Many accidents that are caused when a vehicle veers out of its lane and hits another car are believed to be the result of motorists being sleep deprived, driving under the influence alcohol or drugs, or suffering a serious medical condition. A new study confirms this.

According to a new study by the Insurance Institute for Highway Safety, incapacitation was the key factor in approximately 34% of lane-drift accidents studied as part of the research. Incapacitation here refers to a motorist dozing off while sleeping, blacking out in a medical emergency, or passing out under the influence of alcohol or drugs.

The research focused on approximately 630 lane-drift accidents that occurred between 2005 and 2007, and found that in approximately 17% of the accidents, the driver fell asleep at the wheel just before the accident. In another 17% of the crashes, the driver either blacked out at the wheel due to drug or alcohol use, or suffered a medical emergency like diabetic shock, seizure or heart attack.
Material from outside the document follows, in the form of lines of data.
-- ==== Sys2Proof/Machine/Cache.lean ====
section
/-! DEFINITION. Where a byte of device memory lives: home slices, far copies in a die's L2, L1 lines, reduction-combining entries and the clusters'
atomic units; the pushes and invalidations of the scopes (spec/12 R234-R236, spec/11 R222, spec/13 R253, spec/10 R212, R215). -/

namespace Sys2Proof.Machine

/-- Runs a change in the place of another group, keeping which stream is in hand. -/
def State.within (s : State) (t : TeamIx) (g : GrpIx) (f : State → State) : State := { f (s.at t g) with cur := s.cur, gix := s.gix }

/-! ## Home -/

/-- A home die that can be reached (spec/10 R213, spec/12 R250). -/
def State.homeUp (s : State) (h : Nat) : Bool := match s.dies[h]? with | some d => d.up | none => false

/-- A home die whose FIFOs hold traffic during a relock (spec/15 R312).
Rests on notes/assumptions 35 (DEDUCED). -/
def State.homeBusy (s : State) (h : Nat) : Bool := match s.dies[h]? with | some d => d.relock.isSome | none => false

/-- A condition on an unsigned 64-bit word (spec/12 R247, R249, spec/15 R295). -/
def Cond.holds (c : Cond) (x v : DWord) : Bool :=
  match c with
  | .ge => decide (v.toNat ≤ x.toNat)
  | .eq => x == v
  | .ne => x != v

/-- The 64-bit word at home. -/
def State.homeWord (s : State) (pa : Nat) : DWord := BitVec.ofNat 64 (Memory.readLe s.mem pa 8)

/-- A device condition of a FENCE packet sees the word at home (spec/15 R296). -/
def State.seeCond (s : State) (c : FenceCond) : FenceCond :=
  if c.space == .device && c.cond.holds (s.homeWord c.pa) c.v then { c with seen := true } else c

/-- Monitors and FENCE conditions look at home after a change there (spec/12 R249, spec/15 R296).
Rests on notes/assumptions 101 (DEDUCED). -/
def State.watch (s : State) : State :=
  { s with monitors := s.monitors.map fun m => if m.cond.holds (s.homeWord m.pa) m.v then { m with sat := true } else m
           queues := mapAll (fun q => match q.fence with | some f => { q with fence := some (f.map s.seeCond) } | none => q) s.queues }

/-- The bytes that the eight stacks hold (spec/01 R7, R10).
Rests on notes/assumptions 14 (DEDUCED). -/
def devBytes : Nat := 8 * (48 * 2 ^ 30)

/-- The metadata of the line of an address: set by a write through a page, kept by a write that comes through none (spec/11 R230).
Rests on notes/assumptions 8 (DEDUCED). -/
def State.tagLine (s : State) (tag : Option LineTag) (pa : Nat) : State :=
  match tag with
  | none => s
  | some g => if s.lines.lookup (pa / 256) = some g then s else { s with lines := (pa / 256, g) :: s.lines.filter fun x => x.1 != pa / 256 }

/-- The codec of the line of an address (spec/11 R230).
Rests on notes/assumptions 8 (DEDUCED). -/
def State.lineCodec (s : State) (pa : Nat) : Nat := match s.lines.lookup (pa / 256) with | some g => g.codec | none => 0

/-- One byte and its poison at home. An address that no stack holds stores nothing.
Rests on notes/assumptions 8 (DEDUCED), 14 (DEDUCED). -/
def State.homePut (s : State) (tag : Option LineTag) (pa : Nat) (b : Byte) (pois : Bool) : State :=
  if devBytes ≤ pa then s
  else
    { s.tagLine tag pa with
      mem := Memory.write s.mem pa b
      memPoison := if pois then (if s.memPoison.contains pa then s.memPoison else pa :: s.memPoison) else s.memPoison.filter fun a => a != pa }

/-- Bytes, each with its poison, at home from an address upward. -/
def State.homeBytes (s : State) (tag : Option LineTag) (pa : Nat) : List (Byte × Bool) → State
  | [] => s
  | b :: r => (s.homePut tag pa b.1 b.2).homeBytes tag (pa + 1) r

/-- A number of n bytes written at home as one step. -/
def State.homeLe (s : State) (tag : Option LineTag) (pa n v : Nat) : State := (s.homeBytes tag pa ((toBytes n v).map fun b => (b, false))).watch

/-- The metadata of a line that a cached byte goes home to. -/
def CByte.tag (b : CByte) : LineTag := { codec := b.codec, home := b.home }

/-- The metadata of a line that a combining entry goes home to. -/
def Comb.tag (e : Comb) : LineTag := { codec := e.codec, home := e.home }

/-- The metadata of a line written through a page (spec/11 R230). -/
def TlbE.tag (e : TlbE) (pa : Nat) : LineTag := { codec := e.codec, home := e.home pa }

/-- True when one of n bytes at home is poisoned. -/
def State.homePoisoned (s : State) (pa n : Nat) : Bool := s.memPoison.any fun a => decide (pa ≤ a ∧ a < pa + n)

/-! ## Cached bytes -/

/-- The copy of a byte. -/
def cfind (l : List CByte) (pa : Nat) : Option CByte := l.find? fun b => b.pa == pa

/-- Puts a byte in place of an older copy. -/
def cput (l : List CByte) (b : CByte) : List CByte := b :: l.filter fun x => x.pa != b.pa

/-- A cache holds every byte of a sector. -/
def wholeSector (l : List CByte) (sector : Nat) : Bool := decide (64 ≤ (l.filter fun x => x.pa / 64 == sector).length)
When the researchers focused on accidents that resulted in serious injuries or fatalities, they found that approximately 21% of 124 lane-drift accidents involved drivers who were asleep, and another 21% involved drivers who were incapacitated due to drug or alcohol use or a medical emergency. The researchers also found that lane-drift accidents are the result of poor control by the driver, distraction, and drunk driving as well as other physical factors.

These are interesting findings because many newer technologies focus on accidents that are caused as a result of lane departures. These so-called lane departure warning systems specifically warn a driver when he is in danger of moving out of his lane by a visible or audible alert to the driver.  This technology has been shown to save lives and will hopefully be mandated in the future for all vehicles.